- Promotional logo
- Promotion: New Japan Pro-Wrestling
- Date: June 7, 2021
- City: Osaka, Japan
- Venue: Osaka-jō Hall
- Attendance: 3,045

Event chronology
| ← Previous Wrestling Dontaku 2021 Road to Ignition | Next → Kizuna Road 2021 Summer Struggle in Sapporo |

Dominion chronology
| ← Previous 2020 | Next → 6.12 |

= Dominion 6.6 in Osaka-jo Hall =

2021 New Japan Pro-Wrestling event

Dominion 6.6 in Osaka-jo Hall was a professional wrestling event promoted by New Japan Pro-Wrestling (NJPW). The event took place on June 7, 2021, in Osaka, Osaka, at the Osaka-jō Hall and is the thirteen event under the Dominion name and seventh in a row to take place at the Osaka-jō Hall.

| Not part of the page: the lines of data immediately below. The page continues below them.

theorem trainingByte_completes (g : Good c s) (hts : s.txState = .training) : Completes c s (trainingByte c s) := by
  have ht : s.txState ≠ .idle := by simp [hts]
  obtain ⟨hrem, hprog⟩ := g.working.tx_training hts
  have hplace := g.txPlace ht
  have hfront : FrontGood c { frontBuf s with trainingRemaining := (frontBuf s).trainingRemaining - 1 } :=
    g.frontGood.withCounters _ g.working.buf_front.progress
  unfold trainingByte
  simp only [if_neg (show ¬ (frontBuf s).trainingRemaining = 0 by omega)]
  refine ⟨_, rfl, ?_⟩
  split
  · exact g.sendOn ht hfront (p := 0) (r := .preamble) ⟨nofun, hplace.size, hplace.written, nofun, fun _ => ⟨Nat.zero_le _, hprog⟩⟩ rfl rfl rfl rfl
  · refine g.sendOn ht hfront (p := s.preIdx) (r := .training) ⟨nofun, hplace.size, hplace.written, fun _ => ⟨by simp only; omega, hprog⟩, nofun⟩ ?_ rfl rfl rfl
    simp [invariantPart, hts]

theorem preambleByte_completes (g : Good c s) (hts : s.txState = .preamble) : Completes c s (preambleByte c s) := by
  have ht : s.txState ≠ .idle := by simp [hts]
  obtain ⟨hidx, hprog⟩ := g.working.tx_preamble hts
  have hplace := g.txPlace ht
  have hget : (txPreamble c s.ftype)[s.preIdx]? = some ((txPreamble c s.ftype)[s.preIdx]'(by simp [txPreamble]; omega)) := List.getElem?_eq_getElem _
  have hsame : setFrontBuf (frontBuf s) s = s := by simp [setFrontBuf, frontBuf]
  unfold preambleByte
  simp only [hget]
  refine ⟨_, rfl, ?_⟩
  split
  · exact g.sendOn ht g.frontGood (p := s.preIdx + 1) (r := .body) ⟨nofun, hplace.size, hplace.written, nofun, nofun⟩ (by rw [hsame]; rfl) rfl rfl rfl
  · refine g.sendOn ht g.frontGood (p := s.preIdx + 1) (r := .preamble) ⟨nofun, hplace.size, hplace.written, nofun, fun _ => ⟨by omega, hprog⟩⟩ ?_ rfl rfl rfl
    rw [hsame]
    simp [invariantPart, hts]

/-- The completion of a frame is a switch to RX between frames (R259). -/
theorem txComplete_completes (g : Good c s) (ht : s.txState ≠ .idle) : Completes c s (txComplete c s) := by
  have hm := g.spec.inv5 ht
  have hr := g.rx_idle_of_tx ht
  have hended : GoodNext c s { s with byteclkEn := false, txState := .idle } :=
    .still (g.endFrame.congr (by simp [invariantPart, hr])) rfl rfl rfl
  obtain ⟨t, hswitch, hnext⟩ := rxModeSwitch_completes hended.good (betweenFrames_iff.mpr ⟨hr, rfl⟩) (by simp [hm]) (g.planRx_of_tx ht)
  refine ⟨_, by unfold txComplete; rw [hswitch], ?_⟩
  exact (hended.trans hnext).trans (emit_next hnext.good .txComplete)

theorem txBodyByte_completes (g : Good c s) (hts : s.txState = .body) : Completes c s (txBodyByte c s) := by
  have ht : s.txState ≠ .idle := by simp [hts]
  have hplace := g.txPlace ht
  unfold txBodyByte
  simp only
  by_cases hlt : (frontBuf s).progress < (frontBuf s).size
  · obtain ⟨b, hb⟩ := Option.ne_none_iff_exists'.mp (hplace.written _ hlt)
    have hread := readPayload_ok.mpr ⟨hlt.trans_le (hplace.size.trans_le (frameLen_bounds c _).2), hb⟩
    rw [if_pos hlt, hread]
    refine ⟨_, rfl, g.sendOn ht (b := { frontBuf s with progress := (frontBuf s).progress + 1 }) (g.frontGood.withCounters _ hlt) (p := s.preIdx) (r := .body)
      ⟨nofun, hplace.size, hplace.written, nofun, nofun⟩ ?_ rfl rfl rfl⟩
    simp [invariantPart, hts]
  · have hle := g.working.buf_front.progress
    rw [if_neg hlt, if_pos (by omega)]
    exact txComplete_completes g ht
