-- ==== Sys2Proof/Tests/Slice0.lean ====
section
/-! SUPPORT. Tests of the model and witnesses of the statements. Every expected value is a vector V<n> or an example S<n> of
spec/95_test_vectors.md, or a word written out from the patterns of spec/30_encoding.md R97; each test is one step. A witness names
values that meet the hypotheses of a statement, at the edge of their range, one for each of its clauses. -/

namespace Sys2Proof.Tests

open Sys2Proof.Machine

/-- The reset state with idle inputs for the next two cycles (the conventions of spec/95_test_vectors.md). -/
def start : State := { State.reset with script := [Inputs.idle, Inputs.idle] }

/-- The same with other inputs for the next two cycles. -/
def startWith (i : Inputs) : State := { State.reset with script := [i, i] }

/-- The state with some registers set. -/
def regs (s : State) (l : List (Reg × Byte)) : State := l.foldl (fun t p => t.setV p.1 p.2) s

/-- The state with bytes stored from `a` upward. -/
def poke (s : State) (a : Nat) (bs : List Byte) : State := (s.storeBlock a bs).getD s

/-- The state with `n` stack entries in use, every entry `w`. -/
def stacked (s : State) (n : Fin 17) (w : Word) : State := { s with sp := n, stack := Vector.replicate 16 w }

/-- The next state after one step with the word placed at `pc`; none where there is none. -/
def after (w : Nat) (s : State) : Option State :=
  match step (s.withFetchWord 16 w) with
  | .next t => some t
  | .fault _ => none
  | .refused _ => none

-- Ill-formed instructions: one for each word SYS excludes (R94, R97).

theorem test_sys_0E0_ill_formed : (Instr.sys 0x0E0).wellFormed = false := by decide
theorem test_sys_0EE_ill_formed : (Instr.sys 0x0EE).wellFormed = false := by decide
theorem test_sys_neighbours_well_formed : (Instr.sys 0x0E1).wellFormed = true ∧ (Instr.sys 0x0ED).wellFormed = true := by decide
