-- ==== Sys2Proof/Machine/Core.lean ====
section
/-! DEFINITION. The machine behind the host's interface. -/

def Sys2Proof.core : Host.Core :=
  { State := Sys2Proof.Machine.State, Fault := Sys2Proof.Machine.Fault,
    Refusal := Sys2Proof.Machine.Refusal, step := Sys2Proof.Machine.step,
    reset := Sys2Proof.Machine.State.reset }
end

The event was originally planned to take place on June 6, but was postponed to the following day due to the state of emergency in Japan because of the COVID-19 pandemic, although the name of the event was not changed. In the main event, Shingo Takagi defeated Kazuchika Okada to win the vacant IWGP World Heavyweight Championship. In other prominent matches, Kota Ibushi defeated Jeff Cobb, and El Desperado defeated Yoh to retain the IWGP Junior Heavyweight Championship.

== Production ==

Other on-screen personnel
| Role: | Name: |
| English Commentators | Kevin Kelly |
Chris Charlton
Rocky Romero
| Japanese Commentators | Shinpei Nogami |
Milano Collection A.T.
Katsuhiko Kanazawa
Kazuyoshi Sakai
Togi Makabe
Miki Motoi
Jushin Thunder Liger
Masahiro Chono
| Ring announcers | Makoto Abe |
Kimihiko Ozaki
| Referees | Kenta Sato |
Marty Asami
Red Shoes Unno

=== Background ===
Since 2020, NJPW has unable to run events with a full arena capacity due to COVID-19 restrictions. The event was originally scheduled to take place on June 6 but was postponed to June 7, due to the state of emergency.

=== Storylines ===
Dominion 6.6 in Osaka-jo Hall will feature professional wrestling matches that involved different wrestlers from pre-existing scripted feuds and storylines. Wrestlers portrayed villains, heroes, or less distinguishable characters in the scripted events that built tension and culminated in a wrestling match or series of matches.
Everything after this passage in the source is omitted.